A question about Halo

I’ve been reading the Halo paper, and I’ve got a question about the protocol in Fig 1. It seems to me that the commitment S is not necessary, given that the correctness of S_new demonstrates the correctness of C, so if a value v_3 verifies with C, it should hold that v_3 = s(x, y). There is no need to verify it again with S. Plus S is neither used in the recursion process, so can S be eliminated? Or do I miss something here?



the correctness of S_new demonstrates the correctness of C

The correctness of S_new is never established inside the circuit, only that S_old and S_cur are commitments to the same polynomial. Establishing that they’re commitments to the correct polynomial happens outside the circuit (by the “decider” or ultimate verifier of the recursive proof) as it requires linear work. S is indeed used in the recursive process; the values (S_new, y_new) are public inputs to the circuit just like G_new and the challenges from the polynomial commitment scheme. The value S_new takes on the role of S_old in the “next” proof in the recursion.
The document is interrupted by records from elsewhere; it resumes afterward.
-- ==== Sys2Proof/Laws/Tokenizer.lean ====
section
/-! SUPPORT. What the tokenizer's operations do to its state (spec/43_lz77_tokenizer.md R192 to R197): the chains stay
canonical tables, the insertion cursor and the queue. -/

namespace Sys2Proof.Machine

/-- `HEAD` and `PREV` are canonical tables. -/
def TK.Wf (tk : TK) : Prop := tk.head.wf = true ∧ tk.prev.wf = true

theorem TK.start_wf (q : List Token) : (TK.start q).Wf := ⟨rfl, rfl⟩

theorem TK.insert_wf {tk : TK} (d : List Byte) (h : tk.Wf) : (tk.insert d).Wf := by
  unfold TK.insert
  simp only
  split
  · exact ⟨Cells.wf_put _ _ h.1, Cells.wf_assign _ _ h.2⟩
  · exact h

@[simp] theorem TK.ins_insert (d : List Byte) (tk : TK) : (tk.insert d).ins = tk.ins + 1 := by
  unfold TK.insert
  simp only
  split <;> rfl

@[simp] theorem TK.queue_insert (d : List Byte) (tk : TK) : (tk.insert d).queue = tk.queue := by
  unfold TK.insert
  simp only
  split <;> rfl

@[simp] theorem TK.p_insert (d : List Byte) (tk : TK) : (tk.insert d).p = tk.p := by
  unfold TK.insert
  simp only
  split <;> rfl

theorem TK.insertMany_wf {tk : TK} (d : List Byte) (k : Nat) (h : tk.Wf) : (tk.insertMany d k).Wf := by
  induction k generalizing tk with
  | zero => exact h
  | succ k ih => exact ih (TK.insert_wf d h)

@[simp] theorem TK.ins_insertMany (d : List Byte) (tk : TK) (k : Nat) : (tk.insertMany d k).ins = tk.ins + k := by
  induction k generalizing tk with
  | zero => rfl
  | succ k ih => rw [TK.insertMany, ih, TK.ins_insert]; omega

@[simp] theorem TK.queue_insertMany (d : List Byte) (tk : TK) (k : Nat) : (tk.insertMany d k).queue = tk.queue := by
  induction k generalizing tk with
  | zero => rfl
  | succ k ih => rw [TK.insertMany, ih, TK.queue_insert]

@[simp] theorem TK.p_insertMany (d : List Byte) (tk : TK) (k : Nat) : (tk.insertMany d k).p = tk.p := by
  induction k generalizing tk with
  | zero => rfl
  | succ k ih => rw [TK.insertMany, ih, TK.p_insert]

/-- Insertions in a row. -/
theorem TK.insertMany_add (d : List Byte) (tk : TK) (a b : Nat) :
    tk.insertMany d (a + b) = (tk.insertMany d a).insertMany d b := by
  induction a generalizing tk with
  | zero => simp [TK.insertMany]
  | succ a ih => rw [show a + 1 + b = a + b + 1 by omega, TK.insertMany, ih, TK.insertMany]

@[simp] theorem TK.queue_insertUpto (d : List Byte) (q : Nat) (tk : TK) : (tk.insertUpto d q).queue = tk.queue :=
  TK.queue_insertMany d tk _

@[simp] theorem TK.p_insertUpto (d : List Byte) (q : Nat) (tk : TK) : (tk.insertUpto d q).p = tk.p :=
  TK.p_insertMany d tk _

/-- `insert_upto(q)` leaves the cursor at `q`, or where it was if it was further (R192). -/
@[simp] theorem TK.ins_insertUpto (d : List Byte) (q : Nat) (tk : TK) : (tk.insertUpto d q).ins = max tk.ins q := by
  rw [TK.insertUpto, TK.ins_insertMany]
  omega

theorem TK.insertUpto_wf {tk : TK} (d : List Byte) (q : Nat) (h : tk.Wf) : (tk.insertUpto d q).Wf :=
  TK.insertMany_wf d _ h

/-- Where no position from `q` on is in the chains, a search starts at the head of its chain (R193). -/
@[simp] theorem firstBelow_zero (prev : Cells Nat) (q : Nat) (c : Option Nat) : firstBelow prev q 0 c = c := rfl

/-- A head below `q` is where the search starts, whatever else is in the chains. -/
theorem firstBelow_of_lt (prev : Cells Nat) {q c : Nat} (fuel : Nat) (h : c < q) : firstBelow prev q fuel (some c) = some c := by
  cases fuel
  · rfl
  · rw [firstBelow, if_pos h]

/-- What a chain whose entries fall gives a search at `q`: no entry at all, or one below `q` (R353). -/
theorem firstBelow_lt {prev : Cells Nat} {q : Nat} (hfall : ∀ c c', prev.get c = some c' → c' < c) {fuel c r : Nat}
    (hc : c < q + fuel) (hr : firstBelow prev q fuel (some c) = some r) : r < q := by
  induction fuel generalizing c with
  | zero => cases hr; exact hc
  | succ fuel ih =>
    rw [firstBelow] at hr
    split at hr
    · cases hr; assumption
    · cases hp : prev.get c with
      | none => rw [hp] at hr; cases fuel <;> cases hr
      | some c' =>
        rw [hp] at hr
        have := hfall c c' hp
        exact ih (by omega) hr

/-- The state a search leaves has every position below `q` inserted and is otherwise as before (R193). -/
@[simp] theorem findMatch_tk (d : List Byte) (tk : TK) (q : Nat) : (findMatch d tk q).2 = tk.insertUpto d q := rfl

/-- What one iteration of R196's loop can do: a literal, a match found at `p`, or a literal because the match at `p + 1` is
strictly longer. -/
theorem tokenizeStep_cases (d : List Byte) (tk : TK) :
    (∃ tk', (tk' = tk.insertUpto d tk.p ∨ tk' = (tk.insertUpto d tk.p).insertUpto d (tk.p + 1)) ∧
        tokenizeStep d tk = tk'.emit (.lit (byteAt d tk.p)) 1) ∨
      ∃ tk' m, (tk' = tk.insertUpto d tk.p ∨ tk' = (tk.insertUpto d tk.p).insertUpto d (tk.p + 1)) ∧
        (findMatch d tk tk.p).1 = some m ∧ tokenizeStep d tk = tk'.emit (.mtch m.1 m.2) m.1 := by
  unfold tokenizeStep
  simp only
  split
  · exact .inl ⟨_, .inl rfl, rfl⟩
  · rename_i m hm
    by_cases hp : tk.p + 1 < d.length
    · simp only [hp, if_true]
      split
      · split
        · exact .inl ⟨_, .inr rfl, rfl⟩
        · exact .inr ⟨_, m, .inr rfl, hm, rfl⟩
      · exact .inr ⟨_, m, .inr rfl, hm, rfl⟩
    · simp only [hp, if_false]
      exact .inr ⟨_, m, .inl rfl, hm, rfl⟩

theorem tokenizeStep_wf {tk : TK} (d : List Byte) (h : tk.Wf) : (tokenizeStep d tk).Wf := by
  have h1 := TK.insertUpto_wf d tk.p h
  have h2 := TK.insertUpto_wf d (tk.p + 1) h1
  rcases tokenizeStep_cases d tk with ⟨tk', ht, he⟩ | ⟨tk', m, ht, -, he⟩ <;> rw [he] <;> rcases ht with rfl | rfl
  · exact h1
  · exact h2
  · exact h1
  · exact h2

theorem tokenizeLoop_wf {tk : TK} (d : List Byte) (fuel : Nat) (h : tk.Wf) : (tokenizeLoop d tk fuel).Wf := by
  induction fuel generalizing tk with
  | zero => exact h
  | succ fuel ih =>
    unfold tokenizeLoop
    split
    · exact ih (tokenizeStep_wf d h)
    · exact h

/-- `TK.TOKENIZE` leaves canonical tables, whatever it found (R196). -/
theorem TK.tokenize_wf (d : List Byte) (tk : TK) : (tk.tokenize d).Wf :=
  TK.insertUpto_wf d _ (tokenizeLoop_wf d _ (TK.start_wf _))

end Sys2Proof.Machine
end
Thank you very much for the reply! But I’m still confused on this, so please bear with me a bit more…

My understanding of the recursive process:

  1. Once the decider decides that S_new is correct, meaning S_new=Com(s(X, y_new)), and C agrees with S_new on (x, y_new), then C is correct, C=Com(s(x, Y))
  2. If C is correct, and it opens to v_3 at Y = y, then v_3 = s(x, y)
  3. With v_3=s(x, y) the verifier can check the equation ‘t = a(r + s’(x, y))-k(y)’, which concludes the current round
  4. If C agrees with S_old on (x, y_old), and C=Com(s(x, Y)), then S_old is correct, S_old=Com(s(X, y_old)).
  5. Going to the “next” proof S_old becomes S_new. Start over from step 1 (except that we do not need the decider any more).

What do I miss in the deduction, or in which step do I go wrong? Thanks again!


Yes, I think you have a solid grasp on what’s going on. I think you’re right, the S value isn’t actually needed because we get s(x, y) from C. It’s just a redundant opening/commitment.

So the simplified process:

Accumulator: (S, y)

Accumulation step:

  • Verifier samples x, y_cur
  • Prover sends C = Commit(s(x, Y))
  • Prover sends a = s(x, y)
  • Prover sends b = s(x, y_cur)
  • Verifier samples y_new
  • Prover sends S_new = Commit(s(X, y_new))
  • Prover sends c = s(x, y_new)
  • Prover shows C opens at y to a
  • Prover shows S opens at x to a
  • Prover shows C opens at y_cur to b (which it uses to check the proof)
  • Prover shows C opens at y_new to c
  • Prover shows S_new opens at x to c
  • Accumulator is set to (S_new, y_new)


  • Checks that S = Commit(s(X, y))

Cool, Thanks! Happy to know that I do get the brilliant idea of Halo :smiley: